To help us get this pull request reviewed and merged quickly, please be sure to include the following items:

Tests (if applicable)
Documentation (if applicable)
Changelog entry
A full explanation here in the PR description of the work done

PR Type

What kind of change does this PR introduce?

Backward Compatibility

Is this change backward compatible with the most recently released version? Does it introduce changes which might change the user experience in any way? Does it alter the API in any way?

Yes (backward compatible)
No (breaking changes)

Issue Linking

closes #331

What's new?

Fix non-scanning of new files. It just took a few extra git flags to show untracked files in the diff against HEAD.

rbailey-godaddy · 2022-04-28T13:54:55Z

This commit is admirably simple but hurts my brain to think about it. A few questions/requests/comments...

Can you add a comment citing https://github.com/libgit2/libgit2/blob/main/include/git2/diff.h so people who want to understand these flags can quickly find information about what they do?
I believe I understand why this works, but I don't understand why it is necessary. Both Pre-commit hook: High entropy strings not detected in new files by 3.0.0 #331 and No feature parity in detection between pre-commit and scan-local-repo for tartufo v3, contrary to v2 #350 provide test cases that explicitly do a git add before running the pre-commit check; at this point, the bad file should be in the index and it seems the existing cached=True should be sufficient to do what we want, i.e. "the index is compared to 'a' ["HEAD"]". Additionally tossing untracked files into the mix seems problematic logically in the sense that we do not want to fail a pre-commit check on the basis of files the caller has not added to the commit.

This is perhaps a bit expansive for a unit test, but can you validate the following scenario?

date | shasum > file-a.txt
date | shasum > file-b.txt
git add file-a.txt
tartufo pre-commit

We expect that a finding will be generated for file-a.txt, but not for file-b.txt. I worry that the change as proposed at this point will flag both files.

jwilbur-godaddy · 2022-04-28T15:01:41Z

This commit is admirably simple but hurts my brain to think about it. A few questions/requests/comments...

Can you add a comment citing https://github.com/libgit2/libgit2/blob/main/include/git2/diff.h so people who want to understand these flags can quickly find information about what they do?

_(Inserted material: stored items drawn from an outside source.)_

-- ==== Sys2Proof/Laws/Glides.lean ====
section
/-! SUPPORT. The block-end advance entry by entry, and the law of the matrix and the glide list (R5, R30, R31) through hand-off,
change, compound operation, advance, completion, strip and emptying. -/

namespace Sys2Proof.Machine

/-! ### Steps stay between heard level and goal -/

theorem glideStep_le_max (h g r : Nat) : glideStep h g r ≤ max h g := by
  unfold glideStep
  rcases le_total (g : Int) h with hg | hg
  · have h1 : Int.tdiv ((g : Int) - h) r ≤ 0 := by
      have : (g : Int) - h = -((h : Int) - g) := by ring
      rw [this, Int.neg_tdiv]
      have := Int.tdiv_nonneg (a := (h : Int) - g) (b := r) (by omega) (by omega)
      omega
    omega
  · have h1 : Int.tdiv ((g : Int) - h) r ≤ (g : Int) - h := Int.tdiv_le_self _ (by omega)
    omega

/-! ### The list an advance leaves -/

/-- An entry one block end later. -/
def GlideEntry.later (e : GlideEntry) : GlideEntry := { e with remaining := e.remaining - 1 }

/-- The entries that stay, each with one block end less (R38). -/
theorem advanceEntries_list (l : List GlideEntry) (s : State) :
    (advanceEntries l s).1 = (l.filter (fun e => decide (1 < e.remaining))).map GlideEntry.later := by
  induction l generalizing s with
  | nil => rfl
  | cons e rest ih =>
    unfold advanceEntries
    by_cases h : e.remaining ≤ 1
    · have h' : ¬ 1 < e.remaining := by omega
      simp [h, h', ih]
    · have h' : 1 < e.remaining := by omega
      simp only [h, if_false, ih]
      simp [h', GlideEntry.later]

/-- The heard level an advance gives a cell from its entry (R38). -/
def advancedHeard (e : GlideEntry) (x : Cell) : Nat :=
  if e.remaining ≤ 1 then e.goal else glideStep x.heard e.goal e.remaining

theorem glideFinish_cell (e : GlideEntry) (s : State) (d : CellId) :
    (glideFinish e s).cell d = if e.cell = d then { s.cell d with heard := e.goal } else s.cell d := by
  have : (glideFinish e s).cell d = (s.setHeard e.cell e.goal).cell d := by
    simp [glideFinish, State.cell]
  rw [this, State.cell_setHeard]

/-- A cell without an entry is as it was. -/
theorem advanceEntries_other (l : List GlideEntry) (s : State) (d : CellId) (h : ∀ e ∈ l, e.cell ≠ d) :
    (advanceEntries l s).2.cell d = s.cell d := by
  induction l generalizing s with
  | nil => rfl
  | cons e rest ih =>
    have he : e.cell ≠ d := h e (by simp)
    have hr : ∀ x ∈ rest, x.cell ≠ d := fun x hx => h x (by simp [hx])
    unfold advanceEntries
    split
    · rw [ih _ hr, glideFinish_cell, if_neg he]
    · simp only
      rw [ih _ hr, State.cell_setHeard, if_neg he]

/-- A cell with an entry gets the heard level of R38, and no other field of it changes. -/
theorem advanceEntries_own (l : List GlideEntry) (s : State) (hd : (l.map (·.cell)).Nodup) (e : GlideEntry) (he : e ∈ l) :
    (advanceEntries l s).2.cell e.cell = { s.cell e.cell with heard := advancedHeard e (s.cell e.cell) } := by
  induction l generalizing s with
  | nil => simp at he
  | cons x rest ih =>
    simp only [List.map_cons, List.nodup_cons, List.mem_map, not_exists, not_and] at hd
    unfold advanceEntries
    rcases List.mem_cons.mp he with rfl | hmem
    · have hr : ∀ y ∈ rest, y.cell ≠ e.cell := fun y hy => hd.1 y hy
      by_cases h1 : e.remaining ≤ 1
      · simp only [h1, if_true]
        rw [advanceEntries_other _ _ _ hr, glideFinish_cell]
        simp [advancedHeard, h1]
      · simp only [h1, if_false]
        rw [advanceEntries_other _ _ _ hr, State.cell_setHeard]
        simp [advancedHeard, h1]
    · have hne : x.cell ≠ e.cell := fun h => hd.1 e hmem h.symm
      by_cases h1 : x.remaining ≤ 1
      · simp only [h1, if_true]
        rw [ih _ hd.2 hmem, glideFinish_cell, if_neg hne]
      · simp only [h1, if_false]
        rw [ih _ hd.2 hmem, State.cell_setHeard, if_neg hne]

theorem glideFinish_frame (e : GlideEntry) (s : State) : MatrixFrame s (glideFinish e s) :=
  (MatrixFrame.setCells _ _).trans (tagNotices_frame _ _ _)

theorem advanceEntries_frame (l : List GlideEntry) (s : State) : MatrixFrame s (advanceEntries l s).2 := by
  induction l generalizing s with
  | nil => exact MatrixFrame.refl s
  | cons e rest ih =>
    unfold advanceEntries
    split
    · exact (glideFinish_frame e s).trans (ih _)
    · exact (MatrixFrame.setCells _ _).trans (ih _)

@[simp] theorem glideFinish_grips (e : GlideEntry) (s : State) : (glideFinish e s).grips = s.grips := by
  simp [glideFinish]

@[simp] theorem glideFinish_glides (e : GlideEntry) (s : State) : (glideFinish e s).glides = s.glides := by
  simp [glideFinish]

@[simp] theorem glideFinish_evl (e : GlideEntry) (s : State) : (glideFinish e s).evl = s.evl := by
  simp [glideFinish]

@[simp] theorem advanceEntries_grips (l : List GlideEntry) (s : State) : (advanceEntries l s).2.grips = s.grips := by
  induction l generalizing s with
  | nil => rfl
  | cons e rest ih =>
    unfold advanceEntries
    split
    · simp [ih]
    · simp [ih]

@[simp] theorem advanceEntries_evl (l : List GlideEntry) (s : State) : (advanceEntries l s).2.evl = s.evl := by
  induction l generalizing s with
  | nil => rfl
  | cons e rest ih =>
    unfold advanceEntries
    split
    · simp [ih]
    · simp [ih]

/-- The block-end advance stays inside the frame (R38). -/
theorem glideAdvance_frame (s : State) : MatrixFrame s (glideAdvance s) :=
  (advanceEntries_frame _ _).trans (MatrixFrame.setGlides _ _)

theorem glideComplete_frame (c : CellId) (s : State) : MatrixFrame s (glideComplete c s) := by
  unfold glideComplete
  split
  · exact MatrixFrame.refl s
  · split
    · exact (glideFinish_frame _ _).trans (MatrixFrame.setGlides _ _)
    · exact MatrixFrame.refl s

/-! ### The law of the matrix and the glide list -/

/-- The law reads the cells, the glide list, the cue slots and the engineer glide length alone. -/
theorem MatrixLaw.of_eq {s t : State} (h : MatrixLaw s) (cells : t.cells = s.cells) (glides : t.glides = s.glides)
    (slots : t.cue.slots = s.cue.slots) (length : t.eli.glideLength = s.eli.glideLength) : MatrixLaw t := by
  have hc : ∀ c, t.cell c = s.cell c := fun c => by simp [State.cell, cells]
  have hg : ∀ c, t.gliding c = s.gliding c := fun c => by simp [State.gliding, State.glideOf, glides]
  refine ⟨fun c => hc c ▸ h.cells c, glides ▸ h.room, glides ▸ h.once, ?_, ?_, ?_, ?_⟩
  · intro e he
    rw [glides] at he
    have := h.goals e he
    simpa [GlideEntry.lawful, hc] using this
  · intro c hn
    rw [hg] at hn
    rw [hc]
    exact h.heard c hn
  · intro n r hr
    exact h.slots n r (by simpa [State.slot, slots] using hr)
  · have := h.length
    simpa [glideLengthLawful, length] using this

/-- The law but for one cell, whose entry's goal and heard level may be behind: a change recorded and not yet handed
off. -/
structure MatrixLawBut (c : CellId) (s : State) : Prop where
  cells : ∀ d, (s.cell d).lawful
  room : s.glides.length ≤ glideRoom
  once : (s.glides.map (·.cell)).Nodup
  goals : ∀ e ∈ s.glides, (e.cell ≠ c → e.goal = goalOf (s.cell e.cell)) ∧ 1 ≤ e.remaining ∧ e.remaining ≤ 4095
  heard : ∀ d, d ≠ c → s.gliding d = false → (s.cell d).heard = goalOf (s.cell d)
  slots : slotsLawful s
  length : glideLengthLawful s

theorem gliding_false_iff (s : State) (c : CellId) : s.gliding c = false ↔ ∀ e ∈ s.glides, e.cell ≠ c := by
  simp [State.gliding, State.glideOf]

theorem glideOf_some {s : State} {c : CellId} {e : GlideEntry} (h : s.glideOf c = some e) : e ∈ s.glides ∧ e.cell = c := by
  unfold State.glideOf at h
  exact ⟨List.mem_of_find?_eq_some h, by simpa using List.find?_some h⟩

theorem glideOf_none {s : State} {c : CellId} (h : s.glideOf c = none) : ∀ e ∈ s.glides, e.cell ≠ c := by
  simpa [State.glideOf] using h

theorem goalOf_le (x : Cell) (h : x.lawful) : goalOf x ≤ 220 := by
  obtain ⟨h1, h2, -⟩ := h
  unfold goalOf
  split <;> omega

theorem goalOf_heard (x : Cell) (n : Nat) : goalOf { x with heard := n } = goalOf x := rfl

theorem lawful_heard {x : Cell} (h : x.lawful) {n : Nat} (hn : n ≤ 220) : Cell.lawful { x with heard := n } :=
  ⟨h.1, h.2.1, hn, h.2.2.2.1, h.2.2.2.2⟩

/-- Taking the cell to its goal and its entry off the list makes the law whole again. -/
theorem MatrixLawBut.jump {c : CellId} {s t : State} (h : MatrixLawBut c s)
    (hcell : ∀ d, t.cell d = if c = d then { s.cell d with heard := goalOf (s.cell c) } else s.cell d)
    (hglides : t.glides = s.glides.filter (fun e => decide (e.cell ≠ c)))
    (hslots : t.cue.slots = s.cue.slots) (hlen : t.eli.glideLength = s.eli.glideLength) : MatrixLaw t := by
  have hgoal : ∀ d, goalOf (t.cell d) = goalOf (s.cell d) := by
    intro d
    rw [hcell]
    split <;> rfl
  refine ⟨?_, ?_, ?_, ?_, ?_, ?_, ?_⟩
  · intro d
    rw [hcell]
    split
    · exact lawful_heard (h.cells d) (goalOf_le _ (h.cells c))
    · exact h.cells d
  · rw [hglides]
    exact le_trans (List.length_filter_le _ _) h.room
  · rw [hglides]
    exact List.Sublist.nodup (List.Sublist.map _ List.filter_sublist) h.once
  · intro e he
    rw [hglides] at he
    obtain ⟨hm, hne⟩ := List.mem_filter.mp he
    have hne : e.cell ≠ c := by simpa using hne
    obtain ⟨g1, g2, g3⟩ := h.goals e hm
    exact ⟨by rw [hgoal]; exact g1 hne, g2, g3⟩
  · intro d hd
    rw [hgoal, hcell]
    by_cases e : c = d
    · subst e; simp
    · rw [if_neg e]
      refine h.heard d (fun x => e x.symm) ?_
      rw [gliding_false_iff] at hd ⊢
      intro x hx hxd
      refine hd x ?_ hxd
      rw [hglides]
      exact List.mem_filter.mpr ⟨hx, by simp [hxd]; exact fun x => e x.symm⟩
  · intro n r hr
    exact h.slots n r (by simpa [State.slot, hslots] using hr)
  · have := h.length
    simpa [glideLengthLawful, hlen] using this

/-- A hand-off of the cell's goal makes the law whole again (R30, R31). -/
theorem MatrixLawBut.handOff {c : CellId} {s : State} (h : MatrixLawBut c s) (length : Nat) (tag : Option CueId)
    (hlen : length ≤ 4095) : MatrixLaw (handOff c (goalOf (s.cell c)) length tag s) := by
  have hf := handOff_frame c (goalOf (s.cell c)) length tag s
  have hslots : (Machine.handOff c (goalOf (s.cell c)) length tag s).cue.slots = s.cue.slots := by rw [hf.cue]
  have heli : (Machine.handOff c (goalOf (s.cell c)) length tag s).eli = s.eli := hf.outer.eli
  revert hslots heli
  unfold Machine.handOff
  split
  · intro hslots heli
    refine h.jump ?_ (by simp [glideJump]) hslots (by rw [heli])
    intro d
    have : (glideJump c (goalOf (s.cell c)) s).cell d = (s.setHeard c (goalOf (s.cell c))).cell d := by
      simp [glideJump, State.setHeard, State.setCell, State.cell]
    rw [this, State.cell_setHeard]
  · next hl =>
    split
    · next e he =>
      intro hslots heli
      obtain ⟨hmem, hcell⟩ := glideOf_some he
      have hc : ∀ d, (glideRetarget e (goalOf (s.cell c)) length tag s).cell d = s.cell d := by
        intro d; simp [glideRetarget, State.cell]
      have hg : (glideRetarget e (goalOf (s.cell c)) length tag s).glides = s.glides.map (fun x =>
          if x.cell = c then { x with goal := goalOf (s.cell c), remaining := length, tag := tag } else x) := by
        simp [glideRetarget, hcell]
      have hmap : (s.glides.map (fun x =>
          if x.cell = c then { x with goal := goalOf (s.cell c), remaining := length, tag := tag } else x)).map (·.cell) =
          s.glides.map (·.cell) := by
        rw [List.map_map]
        refine List.map_congr_left (fun x _ => ?_)
        simp only [Function.comp]
        split <;> rfl
      refine ⟨fun d => hc d ▸ h.cells d, ?_, ?_, ?_, ?_, ?_, ?_⟩
      · rw [hg, List.length_map]; exact h.room
      · rw [hg, hmap]; exact h.once
      · intro y hy
        rw [hg] at hy
        obtain ⟨x, hx, rfl⟩ := List.mem_map.mp hy
        obtain ⟨g1, g2, g3⟩ := h.goals x hx
        by_cases hxc : x.cell = c
        · simp only [hxc, if_true]
          exact ⟨by simp [hc], by simp; omega, by simpa using hlen⟩
        · simp only [hxc, if_false]
          exact ⟨by rw [hc]; exact g1 hxc, g2, g3⟩
      · intro d hd
        rw [hc]
        have hs : s.gliding d = false := by
          rw [gliding_false_iff] at hd ⊢
          intro x hx hxd
          have : x.cell ∈ (glideRetarget e (goalOf (s.cell c)) length tag s).glides.map (·.cell) := by
            rw [hg, hmap]; exact List.mem_map.mpr ⟨x, hx, rfl⟩
          obtain ⟨y, hy, hyx⟩ := List.mem_map.mp this
          exact hd y hy (hyx.trans hxd)
        refine h.heard d ?_ hs
        intro hdc
        rw [gliding_false_iff] at hs
        exact hs e hmem (hcell.trans hdc.symm)
      · intro n r hr
        exact h.slots n r (by simpa [State.slot, hslots] using hr)
      · have := h.length
        simpa [glideLengthLawful, heli] using this
    · next he =>
      have hnone := glideOf_none he
      split
      · next hroom =>
        intro hslots heli
        have hc : ∀ d, (glideAppend c (goalOf (s.cell c)) length tag s).cell d = s.cell d := by
          intro d; simp [glideAppend, State.cell]
        have hg : (glideAppend c (goalOf (s.cell c)) length tag s).glides =
            s.glides ++ [{ cell := c, goal := goalOf (s.cell c), remaining := length, tag := tag }] := by
          simp [glideAppend]
        refine ⟨fun d => hc d ▸ h.cells d, ?_, ?_, ?_, ?_, ?_, ?_⟩
        · rw [hg]; simp; omega
        · rw [hg, List.map_append, List.nodup_append]
          refine ⟨h.once, by simp, ?_⟩
          intro a ha b hb
          obtain ⟨x, hx, rfl⟩ := List.mem_map.mp ha
          simp only [List.map_cons, List.map_nil, List.mem_singleton] at hb
          exact hb ▸ hnone x hx
        · intro y hy
          rw [hg] at hy
          rcases List.mem_append.mp hy with hy | hy
          · obtain ⟨g1, g2, g3⟩ := h.goals y hy
            exact ⟨by rw [hc]; exact g1 (hnone y hy), g2, g3⟩
          · simp only [List.mem_singleton] at hy
            subst hy
            exact ⟨by simp [hc], by simp; omega, by simpa using hlen⟩
        · intro d hd
          rw [hc]
          rw [gliding_false_iff] at hd
          refine h.heard d ?_ ?_
          · intro hdc
            exact hd { cell := c, goal := goalOf (s.cell c), remaining := length, tag := tag }
              (by rw [hg]; simp) hdc.symm
          · rw [gliding_false_iff]
            intro x hx
            exact hd x (by rw [hg]; simp [hx])
        · intro n r hr
          exact h.slots n r (by simpa [State.slot, hslots] using hr)
        · have := h.length
          simpa [glideLengthLawful, heli] using this
      · intro hslots heli
        refine h.jump ?_ ?_ hslots (by rw [heli])
        · intro d
          have : (glideOverflow c (goalOf (s.cell c)) s).cell d = (s.setHeard c (goalOf (s.cell c))).cell d := by
            simp [glideOverflow, State.cell]
          rw [this, State.cell_setHeard]
        · simp only [glideOverflow, State.report_glides, State.setHeard_glides]
          rw [List.filter_eq_self.mpr]
          intro x hx
          simpa using hnone x hx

I believe I understand why this works, but I don't understand why it is necessary. Both Pre-commit hook: High entropy strings not detected in new files by 3.0.0 #331 and No feature parity in detection between pre-commit and scan-local-repo for tartufo v3, contrary to v2 #350 provide test cases that explicitly do a git add before running the pre-commit check; at this point, the bad file should be in the index and it seems the existing cached=True should be sufficient to do what we want, i.e. "the index is compared to 'a' ["HEAD"]". Additionally tossing untracked files into the mix seems problematic logically in the sense that we do not want to fail a pre-commit check on the basis of files the caller has not added to the commit.

This is perhaps a bit expansive for a unit test, but can you validate the following scenario?
date | shasum > file-a.txt
date | shasum > file-b.txt
git add file-a.txt
tartufo pre-commit
We expect that a finding will be generated for file-a.txt, but not for file-b.txt. I worry that the change as proposed at this point will flag both files.

Hey Scott,

I will add that comment you requested. That's a good idea. As for the rest, I have a test case that I have shared elsewhere, which I will paste below. For clarification, this does not scan all files in the repo. Because of the recent addition of cached=True on the same exact line that I changed, this will only apply to untracked files that were added to the index, meaning that this will not result in tartufo scanning unstaged changes. I think the problem is that a file still counts as "untracked" even after it has been added to the index. It only becomes tracked once it has actually been committed.

Test Case

Clone tartufo
Run openssl genrsa > private_key.pem to place an RSA private key right in the tartufo repository. (If you do this in Powershell, the file will be UTF-16-LE encoded, so tartufo will NOT catch this (I am going to report this as a bug, too). You can re-encode it in VS Code.)
After ~line 571 (for chunk in self.chunks) in scanner.py, add print(chunk.file_path) so you can see what files are being scanned.
One line ~909 of scanner.py, remove the flags.
Run poetry run python .\tartufo_main_.py pre-commit. Observe that it DOES NOT scan private_key.pem. This is because there are no flags telling it to include untracked files and their contents.
One line ~909 of scanner.py, reintroduce the flags.
Run the command from step 5 again. Observe that it DOES NOT scan private_key.pem. This is because private_key.pem is not in the Git index.
Stage private_key.pem.
Run the command from step 5 again. Observe that it DOES scan private_key.pem because it is now staged.
"does that cause us to screen non-staged untracked files as well"
No, it does not, because of the cached=True flag that was introduced recently on that same line.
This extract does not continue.